А потом погрустнела, когда поняла, что была бы не против, если бы…
— Хочешь? — щедро предложила она все-таки своему товарищу по несчастью, который тоже ел какие-то пирожки, но совсем не такие аппетитные.
— Я, конечно, тронут, но я сладкую сдобу не люблю, — усмехнулся господин Сыщик.
— А вы? — предложила Чара хозяину.
— Ешьте, — улыбнулся он. — Я не голоден, а вам полезно сладкое, после всего пережитого.
Оставшийся до погрузки час прошел в той неповторимой атмосфере, когда одной проблемой оказываются связаны люди, у которых нет больше ничего общего и которые скоро навсегда расстанутся. И обсуждать ее вроде бы глупо, все пять раз оговорено, и о чем-то светски болтать совсем не тянет.
Капитан явно предпочел бы пофлиртовать с хорошенькой Цзетаной или почитать одну из книг, которые лежали в чемодане, но при Шешеле ему неловко было делать первое, а при девушке — второе. Чара тоже с удовольствием поговорила бы с кем-то из мужчин, но светский разговор ни о чем не клеился, только усугубляя чувство неловкости, а для чего-то большего мысли ее слишком занимал все тот же Шешель. Который, в свою очередь, при появлении постороннего напрочь растерял всю свою говорливость и с невозмутимостью изваяния сидел на стуле, рассеянно оглядываясь и о чем-то размышляя. Его ожидание явно не тяготило, вот уж точно — настоящий снайпер.
Появление возле дома автомобиля с облегчением восприняла даже Чара, которой совсем не хотелось прятаться в коробку. Хотя там-то тоже предстояло ждать, причем в гораздо менее удобных условиях.

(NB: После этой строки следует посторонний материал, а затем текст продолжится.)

-- ==== Sys2Proof/Laws/State.lean ====
section
/-! SUPPORT. What each update of the device leaves unchanged and what it writes: one lemma per field per update. -/

namespace Sys2Proof.Machine

@[simp] theorem Dev.setReg_level (d : Dev) (a : Nat) (v : W64) : (d.setReg a v).level = d.level := rfl
@[simp] theorem Dev.setReg_regs (d : Dev) (a : Nat) (v : W64) : (d.setReg a v).regs = rput d.regs a v := rfl
@[simp] theorem Dev.setReg_ft (d : Dev) (a : Nat) (v : W64) : (d.setReg a v).ft = d.ft := rfl
@[simp] theorem Dev.setReg_courses (d : Dev) (a : Nat) (v : W64) : (d.setReg a v).courses = d.courses := rfl
@[simp] theorem Dev.setReg_ctxs (d : Dev) (a : Nat) (v : W64) : (d.setReg a v).ctxs = d.ctxs := rfl
@[simp] theorem Dev.setReg_towers (d : Dev) (a : Nat) (v : W64) : (d.setReg a v).towers = d.towers := rfl
@[simp] theorem Dev.setReg_bundles (d : Dev) (a : Nat) (v : W64) : (d.setReg a v).bundles = d.bundles := rfl
@[simp] theorem Dev.setReg_links (d : Dev) (a : Nat) (v : W64) : (d.setReg a v).links = d.links := rfl
@[simp] theorem Dev.setReg_hl (d : Dev) (a : Nat) (v : W64) : (d.setReg a v).hl = d.hl := rfl
@[simp] theorem Dev.setReg_hedge (d : Dev) (a : Nat) (v : W64) : (d.setReg a v).hedge = d.hedge := rfl
@[simp] theorem Dev.setReg_wardens (d : Dev) (a : Nat) (v : W64) : (d.setReg a v).wardens = d.wardens := rfl
@[simp] theorem Dev.setReg_fw (d : Dev) (a : Nat) (v : W64) : (d.setReg a v).fw = d.fw := rfl
@[simp] theorem Dev.setReg_svcs (d : Dev) (a : Nat) (v : W64) : (d.setReg a v).svcs = d.svcs := rfl
@[simp] theorem Dev.setReg_ckpts (d : Dev) (a : Nat) (v : W64) : (d.setReg a v).ckpts = d.ckpts := rfl
@[simp] theorem Dev.setReg_ladders (d : Dev) (a : Nat) (v : W64) : (d.setReg a v).ladders = d.ladders := rfl
@[simp] theorem Dev.setReg_rx (d : Dev) (a : Nat) (v : W64) : (d.setReg a v).rx = d.rx := rfl
@[simp] theorem Dev.setReg_sent (d : Dev) (a : Nat) (v : W64) : (d.setReg a v).sent = d.sent := rfl
@[simp] theorem Dev.setReg_wants (d : Dev) (a : Nat) (v : W64) : (d.setReg a v).wants = d.wants := rfl
@[simp] theorem Dev.setReg_waits (d : Dev) (a : Nat) (v : W64) : (d.setReg a v).waits = d.waits := rfl
@[simp] theorem Dev.setReg_srx (d : Dev) (a : Nat) (v : W64) : (d.setReg a v).srx = d.srx := rfl
@[simp] theorem Dev.setReg_efVals (d : Dev) (a : Nat) (v : W64) : (d.setReg a v).efVals = d.efVals := rfl
@[simp] theorem Dev.setReg_slots (d : Dev) (a : Nat) (v : W64) : (d.setReg a v).slots = d.slots := rfl
@[simp] theorem Dev.setReg_fh (d : Dev) (a : Nat) (v : W64) : (d.setReg a v).fh = d.fh := rfl
@[simp] theorem Dev.setReg_fhPositions (d : Dev) (a : Nat) (v : W64) : (d.setReg a v).fhPositions = d.fhPositions := rfl
@[simp] theorem Dev.setReg_fhRestart (d : Dev) (a : Nat) (v : W64) : (d.setReg a v).fhRestart = d.fhRestart := rfl
@[simp] theorem Dev.setReg_log (d : Dev) (a : Nat) (v : W64) : (d.setReg a v).log = d.log := rfl
@[simp] theorem Dev.setReg_board (d : Dev) (a : Nat) (v : W64) : (d.setReg a v).board = d.board := rfl
@[simp] theorem Dev.setReg_out (d : Dev) (a : Nat) (v : W64) : (d.setReg a v).out = d.out := rfl
@[simp] theorem Dev.setReg_turn (d : Dev) (a : Nat) (v : W64) : (d.setReg a v).turn = d.turn := rfl
@[simp] theorem Dev.setReg_free (d : Dev) (a : Nat) (v : W64) : (d.setReg a v).free = d.free := rfl

@[simp] theorem Dev.setFld_level (d : Dev) (a hi lo x : Nat) : (d.setFld a hi lo x).level = d.level := rfl
@[simp] theorem Dev.setFld_regs (d : Dev) (a hi lo x : Nat) : (d.setFld a hi lo x).regs = rset d.regs a hi lo x := rfl
@[simp] theorem Dev.setFld_ft (d : Dev) (a hi lo x : Nat) : (d.setFld a hi lo x).ft = d.ft := rfl
@[simp] theorem Dev.setFld_courses (d : Dev) (a hi lo x : Nat) : (d.setFld a hi lo x).courses = d.courses := rfl
@[simp] theorem Dev.setFld_ctxs (d : Dev) (a hi lo x : Nat) : (d.setFld a hi lo x).ctxs = d.ctxs := rfl
@[simp] theorem Dev.setFld_towers (d : Dev) (a hi lo x : Nat) : (d.setFld a hi lo x).towers = d.towers := rfl
@[simp] theorem Dev.setFld_bundles (d : Dev) (a hi lo x : Nat) : (d.setFld a hi lo x).bundles = d.bundles := rfl
@[simp] theorem Dev.setFld_links (d : Dev) (a hi lo x : Nat) : (d.setFld a hi lo x).links = d.links := rfl
@[simp] theorem Dev.setFld_hl (d : Dev) (a hi lo x : Nat) : (d.setFld a hi lo x).hl = d.hl := rfl
@[simp] theorem Dev.setFld_hedge (d : Dev) (a hi lo x : Nat) : (d.setFld a hi lo x).hedge = d.hedge := rfl
@[simp] theorem Dev.setFld_wardens (d : Dev) (a hi lo x : Nat) : (d.setFld a hi lo x).wardens = d.wardens := rfl
@[simp] theorem Dev.setFld_fw (d : Dev) (a hi lo x : Nat) : (d.setFld a hi lo x).fw = d.fw := rfl
@[simp] theorem Dev.setFld_svcs (d : Dev) (a hi lo x : Nat) : (d.setFld a hi lo x).svcs = d.svcs := rfl
@[simp] theorem Dev.setFld_ckpts (d : Dev) (a hi lo x : Nat) : (d.setFld a hi lo x).ckpts = d.ckpts := rfl
@[simp] theorem Dev.setFld_ladders (d : Dev) (a hi lo x : Nat) : (d.setFld a hi lo x).ladders = d.ladders := rfl
@[simp] theorem Dev.setFld_rx (d : Dev) (a hi lo x : Nat) : (d.setFld a hi lo x).rx = d.rx := rfl
@[simp] theorem Dev.setFld_sent (d : Dev) (a hi lo x : Nat) : (d.setFld a hi lo x).sent = d.sent := rfl
@[simp] theorem Dev.setFld_wants (d : Dev) (a hi lo x : Nat) : (d.setFld a hi lo x).wants = d.wants := rfl
@[simp] theorem Dev.setFld_waits (d : Dev) (a hi lo x : Nat) : (d.setFld a hi lo x).waits = d.waits := rfl
@[simp] theorem Dev.setFld_srx (d : Dev) (a hi lo x : Nat) : (d.setFld a hi lo x).srx = d.srx := rfl
@[simp] theorem Dev.setFld_efVals (d : Dev) (a hi lo x : Nat) : (d.setFld a hi lo x).efVals = d.efVals := rfl
@[simp] theorem Dev.setFld_slots (d : Dev) (a hi lo x : Nat) : (d.setFld a hi lo x).slots = d.slots := rfl
@[simp] theorem Dev.setFld_fh (d : Dev) (a hi lo x : Nat) : (d.setFld a hi lo x).fh = d.fh := rfl
@[simp] theorem Dev.setFld_fhPositions (d : Dev) (a hi lo x : Nat) : (d.setFld a hi lo x).fhPositions = d.fhPositions := rfl
@[simp] theorem Dev.setFld_fhRestart (d : Dev) (a hi lo x : Nat) : (d.setFld a hi lo x).fhRestart = d.fhRestart := rfl
@[simp] theorem Dev.setFld_log (d : Dev) (a hi lo x : Nat) : (d.setFld a hi lo x).log = d.log := rfl
@[simp] theorem Dev.setFld_board (d : Dev) (a hi lo x : Nat) : (d.setFld a hi lo x).board = d.board := rfl
@[simp] theorem Dev.setFld_out (d : Dev) (a hi lo x : Nat) : (d.setFld a hi lo x).out = d.out := rfl
@[simp] theorem Dev.setFld_turn (d : Dev) (a hi lo x : Nat) : (d.setFld a hi lo x).turn = d.turn := rfl
@[simp] theorem Dev.setFld_free (d : Dev) (a hi lo x : Nat) : (d.setFld a hi lo x).free = d.free := rfl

Трясти Чарген, независимо от раскачивающегося кузова фургона, начало ровно в тот момент, как она села в стружку, насыпанную в продолговатый ящик, жутковато похожий на гроб, разве что пошире. Таких в кузове стояло несколько, а из людей компанию Чаре составляли только Шешель и Чайка.

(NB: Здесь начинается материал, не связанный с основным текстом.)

/-- The values with which a scalar line enters its next step. -/
def laneValues (w : World) (j : Job) : List Nat := (tget [] w.d.efVals (whoLine j.course j.idx)).map (·.toNat)

theorem World.lane_waits {w : World} {j : Job} {x : CollDesc} {g : Group} {op : Nat} {own : List Nat} {fin : World → List Nat → World}
    (hprog : j.prog ≠ 0) (hstep : w.laneStep x g op (j.prog - 1) (laneValues w j) = none) :
    w.lane j x g op own fin = w.efStatus j x.kind true := by
  unfold laneValues at hstep
  unfold World.lane
  dsimp only
  rw [if_neg hprog, hstep]

theorem World.lane_steps {w u : World} {j : Job} {x : CollDesc} {g : Group} {op : Nat} {own zs : List Nat} {fin : World → List Nat → World}
    (hprog : j.prog ≠ 0) (hstep : w.laneStep x g op (j.prog - 1) (laneValues w j) = some (u, zs)) :
    w.lane j x g op own fin = if j.prog < g.k then (u.efMerging j x.kind).laneSend j x g j.prog (zs.map (BitVec.ofNat 32))
      else fin (u.efMerging j x.kind) zs := by
  unfold laneValues at hstep
  unfold World.lane
  dsimp only
  rw [if_neg hprog, hstep]
  simp only [Nat.sub_add_cancel (Nat.one_le_iff_ne_zero.2 hprog)]

theorem World.deepCorrected_rget (w : World) (words : List Nat) {a : Nat} (h : ∀ t, a ≠ MEMR t + 0x40) :
    rget (w.deepCorrected words).d.regs a = rget w.d.regs a :=
  List.foldlRecOn (motive := fun u : World => rget u.d.regs a = rget w.d.regs a) words _ rfl
    (fun _ hv _ _ => iteInduction (motive := fun u : World => rget u.d.regs a = rget w.d.regs a)
      (fun _ => (Dev.count_rget_ne _ _ _ _ (h _)).trans hv) (fun _ => hv))

theorem World.efShown_rget (w : World) (j : Job) (kind : Nat) {a : Nat} (h : a ≠ EFR (j.course / 12)) :
    rget (w.efShown j kind).d.regs a = rget w.d.regs a := by
  unfold World.efShown
  split
  · exact iteInduction (motive := fun u : World => rget u.d.regs a = rget w.d.regs a) (fun _ => Dev.setReg_rget_ne _ _ h) (fun _ => rfl)
  · rfl

/-- A step refused for the state of its step slot sets EF_FAULT.STEP_STATE. -/
theorem World.efStepState_fault (w : World) (j : Job) : (w.efStepState j).d.fld (EFR (j.course / 12) + 0x10) 4 4 = 1 := by
  generalize ht : EFR (j.course / 12) = a
  rw [Dev.fld_congr (e := (w.d.setBit (a + 0x10) 4)) ?_ 4 4, Dev.setBit_fld_self _ _ (by decide)]
  unfold World.efStepState World.efFault World.efInfo
  rw [World.unitFault_regs]
  dsimp only
  rw [ht]
  exact Dev.setReg_rget_ne _ _ (by omega)

theorem EFR_ne_corrected (t u : Nat) : EFR t + 0x10 ≠ MEMR u + 0x40 := by
  unfold EFR MEMR twBase
  omega

/-- What the last step of NORM leaves, from the reduced values. -/
def normDone (j : Job) (x : CollDesc) (w : World) (vs : List Nat) : World :=
  (w.onDev (fun d => d.stepNormed x.slot (vs.headD 0))).efDone j

theorem normDone_wr (j : Job) (x : CollDesc) (w : World) (vs : List Nat) : (normDone j x w vs).wr = w.wr := (World.efDone_wr ..).trans (World.onDev_wr ..)

/-- The step of a NORM collective. -/
def normStep (w : World) (j : Job) (p : EfPlan) : World :=
  if !w.d.slotOpenFor p.coll.slot j.ctx ∨ (j.prog = 0 ∧ p.coll.bucket ≠ (w.d.slot p.coll.slot).normNext) then w.efStepState j
  else w.lane j p.coll p.g 1 [w.d.deviceSum p.coll.slot p.coll.flush] (normDone j p.coll)

theorem exec_normCollective (k : Work) (s : State) : exec (.normCollective k) s = runWork s k (fun w => w.coll k 6 normStep) := rfl

theorem normStep_refuses {w : World} {j : Job} {p : EfPlan} (hprog : j.prog = 0)
    (hbucket : p.coll.bucket ≠ (w.d.slot p.coll.slot).normNext) : normStep w j p = w.efStepState j :=
  if_pos (Or.inr ⟨hprog, hbucket⟩)

theorem normStep_goes {w : World} {j : Job} {p : EfPlan} (hslot : w.d.slotOpenFor p.coll.slot j.ctx = true)
    (h : j.prog = 0 → p.coll.bucket = (w.d.slot p.coll.slot).normNext) :
    normStep w j p = w.lane j p.coll p.g 1 [w.d.deviceSum p.coll.slot p.coll.flush] (normDone j p.coll) := by
  refine if_neg ?_
  rw [hslot]
  rintro (hf | ⟨hprog, hbucket⟩)
  · exact absurd hf (by decide)
  · exact hbucket (h hprog)

/-- Settles O49: each clause is one case of the lane's step. -/
theorem scalarLaneReduces : Obligations.ScalarLaneReduces := by
  unfold Obligations.ScalarLaneReduces
  refine ⟨fun k s j w p hgoes => ?_, fun k s j w p hgoes hslot => ?_⟩
  · intro x n int own words fin
    refine ⟨fun hprog hcheck => ?_, fun hprog hstep => ?_, fun u zs hprog hstep => ?_⟩
    · refine hgoes.run ?_
      simp only [x, n] at hcheck
      simp only [if_pos hprog, hcheck, World.lane_first hprog]
      rfl
    · refine hgoes.run_quiet ?_ (World.efStatus_wr ..)
      simp only [if_neg hprog, World.checkBlocks_nil]
      exact World.lane_waits hprog hstep
    · refine hgoes.run ?_
      simp only [if_neg hprog, World.checkBlocks_nil]
      exact World.lane_steps hprog hstep
  · intro x
    rw [exec_normCollective]
    refine ⟨fun hprog hbucket => ?_, fun hprog hbucket => ?_, fun u zs hlast hprog hstep => ?_⟩
    · have hstep := (normStep_goes hslot (fun _ => hbucket)).trans (World.lane_first hprog)
      obtain ⟨t, run, ht, hmem⟩ := hgoes.run_quiet hstep (by
        split
        · exact normDone_wr ..
        · exact World.laneSend_wr ..)
      rw [normDone, List.headD_cons, List.map_singleton] at ht
      exact ⟨t, run, hmem, ht⟩
    · obtain ⟨t, run, ht, hmem⟩ := hgoes.run_quiet (normStep_refuses hprog hbucket) (World.efStepState_wr ..)
      refine ⟨t, run, hmem, ht, ?_⟩
      rw [ht, ← World.efStepState_fault w j]
      exact Dev.fld_congr ((World.deepCorrected_rget _ _ (EFR_ne_corrected _)).trans (World.efShown_rget _ _ _ (by omega))) 4 4
    · have hnorm := (normStep_goes hslot (fun h => absurd h hprog)).trans ((World.lane_steps hprog hstep).trans (if_neg (by omega)))
      obtain ⟨t, run, ht, hmem⟩ := hgoes.run_quiet hnorm ((normDone_wr ..).trans ((World.efMerging_wr ..).trans (World.laneStep_wr hstep)))
      rw [normDone] at ht
      exact ⟨t, run, hmem, ht⟩

end Sys2Proof.Machine
end

section
/-! SUPPORT and PROOFS. A line that has done its work, and the passes of the update engine (R305 to R330). -/

namespace Sys2Proof.Machine

/-! ## A line that has done its work -/

/-- The line of a unit's work has launched in one world and has done its work in another. -/
def World.Worked (w v : World) (j : Job) : Prop :=
  ∃ l, lineAt (w.d.course j.course) j.idx = some l ∧ lineAt (v.d.course j.course) j.idx = some { l with phase := .worked, idle := 0 }

/-- A ready line's job stands for a line of its course that has launched. -/
theorem State.lineReady.launched {s : State} {c : Fin 96} {line unit : Nat} {j : Job} (h : s.lineReady c line unit j) :
    ∃ l, lineAt (s.dev.course j.course) j.idx = some l ∧ l.phase = .launched ∧ j.ln = l.ln ∧ j.prog = l.prog := by
  obtain ⟨hcourse, hidx, l, hl, hphase, hln, hprog, -⟩ := World.ready_spec h.2
  exact ⟨l, by rw [hcourse, hidx]; exact hl, hphase, hln, hprog⟩

/-- Work that leaves the courses alone until its line finishes. -/
theorem World.worked_finish {w v : World} {j : Job} {l : LineSt} (hl : lineAt (w.d.course j.course) j.idx = some l)
    (hv : v.d.courses = w.d.courses) : w.Worked (v.finish j) j := by
  refine ⟨l, hl, ?_⟩
  rw [lineAt_congr (World.finish_courses v j), lineAt_onLine_self, lineAt_congr hv, hl]
  rfl

theorem World.Worked.of_courses {w v u : World} {j : Job} (h : w.Worked v j) (hu : u.d.courses = v.d.courses) : w.Worked u j := by
  obtain ⟨l, hl, hw⟩ := h
  exact ⟨l, hl, (lineAt_congr hu ..).trans hw⟩

/-- A line that has done its work keeps no more descriptors. -/
theorem World.Worked.keepDesc {w v : World} {j : Job} (h : w.Worked v j) (runs : List (Nat × Nat)) : w.Worked (v.keepDesc j runs) j := by
  obtain ⟨l, hl, hw⟩ := h
  refine ⟨l, hl, ?_⟩
  unfold World.keepDesc
  dsimp only
  rw [World.onDev_d, lineAt_onLine_self, hw]
  exact congrArg some (if_neg (by intro h; cases h))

— Не волнуйся, дырок полно во всех стенках, — успокоил ее следователь, аккуратно пытаясь отцепить побелевшие от напряжения пальцы будущего ценного груза от бортика ящика.

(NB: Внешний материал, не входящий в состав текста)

-- ==== Sys2Proof/Syntax.lean ====
section
/-!
DEFINITION. The commands of the module: one constructor of `Instr` for every row of the spec's table of operations and
events, with the row's operands, and the operand types: a fabric packet (R312) and the sensor readings that the
time-driven power and thermal rows take.
-/
namespace Sys2Proof

/-- A fabric packet (R312): the 32-byte header field by field, then the payload. LENGTH is the payload's length. -/
structure Packet where
  /-- TYPE, byte 0 (R313). -/
  ptype   : BitVec 8 := 0
  /-- FLAGS, byte 1: [7:6] VC, [5] DL, [4] WP_ACTIVE, [3] PF. -/
  flags   : BitVec 8 := 0
  /-- DST, bytes 2-3: [13:12] EDGE, [11:0] module address. -/
  dst     : BitVec 16 := 0
  /-- SRC, bytes 4-5, laid out as DST. -/
  src     : BitVec 16 := 0
  /-- DST_CTX, byte 6: destination context, or the feed number. -/
  dstCtx  : BitVec 8 := 0
  /-- SRC_CTX, byte 7. -/
  srcCtx  : BitVec 8 := 0
  /-- LENGTH, bytes 8-9. -/
  length  : BitVec 16 := 0
  /-- LSEQ, bytes 10-11: link sequence number (R308). -/
  lseq    : BitVec 16 := 0
  /-- TXN, bytes 12-15: transaction number. -/
  txn     : BitVec 32 := 0
  /-- ADDR, bytes 16-23. -/
  addr    : W64 := 0
  /-- WP, bytes 24-25: waypoint (R318). -/
  wp      : BitVec 16 := 0
  /-- HOPS, byte 26. -/
  hops    : BitVec 8 := 0
  /-- HCRC, bytes 28-31 (R314). -/
  hcrc    : BitVec 32 := 0
  /-- The payload, 0 to 4,096 bytes. -/
  payload : Bytes := []
deriving DecidableEq, Repr

/-- What the power manager measures for one limiter tick (R362, R365): every power term is a 10 us running average in W,
as an FP64 code. Dies are indexed 0-19 as in R359. -/
structure PowerMeasure where
  /-- Power of each die, indexed as in R359. -/
  pDie   : List W64 := []
  /-- Tile power of each Basalt, from issued passes. -/
  pTile  : List W64 := []
  /-- Input power at the 40 V connector. -/
  pInput : W64 := 0
  /-- Issue fraction that each Basalt used in the previous tick, in 1/64 steps, rounded up (R366). -/
  fAct   : List Nat := []
deriving DecidableEq, Repr

/-- What firmware reads for one telemetry sample (R359). -/
structure Measure where
  /-- Input voltage in mV. -/
  inputMv  : BitVec 32 := 0
  /-- Input current in mA. -/
  inputMa  : BitVec 32 := 0
  /-- Input power in W. -/
  inputW   : BitVec 16 := 0
  /-- Auxiliary supply power in mW. -/
  auxMw    : BitVec 16 := 0
  /-- Coolant inlet temperature in 0.1 degrees C. -/
  inlet    : BitVec 16 := 0
  /-- Coolant outlet temperature in 0.1 degrees C. -/
  outlet   : BitVec 16 := 0
  /-- Power of each die in W, indexed 0-19 as in R359. -/
  dieW     : List (BitVec 16) := []
  /-- Energy since supply in mJ. -/
  energyMj : W64 := 0
  /-- Corrected errors that each stack channel reported since supply, stack by stack (R288). -/
  corrected : List (BitVec 48) := []
deriving DecidableEq, Repr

— А можно мне твою зажигалку? Ну или какой-нибудь еще источник света…
— Хочешь сгореть заживо? — мрачно спросил следователь. — Цвета, я тебя сейчас правда вырублю.
— Вырубай, — обреченно кивнула она.
— Погодите, у меня же ручка есть, — опомнился капитан.
— Какая ручка? — растерялся Стеван, а Чара уставилась на Душана с отчаянной надеждой во взгляде.
Про ручку она тоже не поняла, но «погодить» готова была очень долго, лишь бы ее не запихивали в ящик.
— Сувенир. Там очень слабый белый светлячок, местные такими деньги проверяют. Я ее с собой вожу — ручка хорошая, но писать ею очень неудобно, самое то в дорогу, когда много не надо.
Чарген приняла подношение и теперь столь же отчаянно цеплялась за свой будущий маяк, выпустив наконец бортик ящика.
— Убери в рукав, так, чтобы наружу светлячок торчал, — велел Шешель. Чара не поняла зачем, но все же послушалась. — До встречи в небе.
Чарген ойкнула и вздрогнула, когда следователь одной рукой перехватил ее за горло, а второй больно нажал на какую-то точку у основания шеи. Последнее, что Чарген видела, прежде чем лишиться сознания, — слабая фиолетовая вспышка магического воздействия.
Чайка молчал, помогая следователю уложить бессознательную девушку, закрыть ящик и аккуратно приладить на место «волшебные» пломбы — такие, которые легко можно снять, зная секрет. Капитан понимал, что лезть в чужие дела со своими замечаниями глупо, да и тысячу раз прав Шешель: нет других вариантов. Но молчал все равно укоризненно, потому что насмерть перепуганную девушку было искренне жаль, и стоило хотя бы сказать ей что-то ободряющее перед тем, как вот так…
— Не скрипи на меня так зубами, эта дамочка крепче, чем кажется, — проворчал Стеван наконец.
— Я не знаю, что там с ее крепостью, но напугана она была всерьез. У нее же явно фобия. Она и умереть в этом ящике может с перепугу…
— Значит, нам надо как можно быстрее погрузить все это и выгнать проверяющих, чтобы достать ее на свет, — пожал плечами следователь.
Как человек совсем непугливый по жизни и напрочь лишенный каких-либо фобий, он был совершенно уверен, что проблема преувеличена и ничего страшного с женщиной не случится. Однако с каждой минутой тревога покусывала все сильнее. То ли слова Чайки запали в голову, то ли тоскливо-обреченный взгляд Цветаны, которая до сих пор не давала повода считать себя отъявленной трусихой.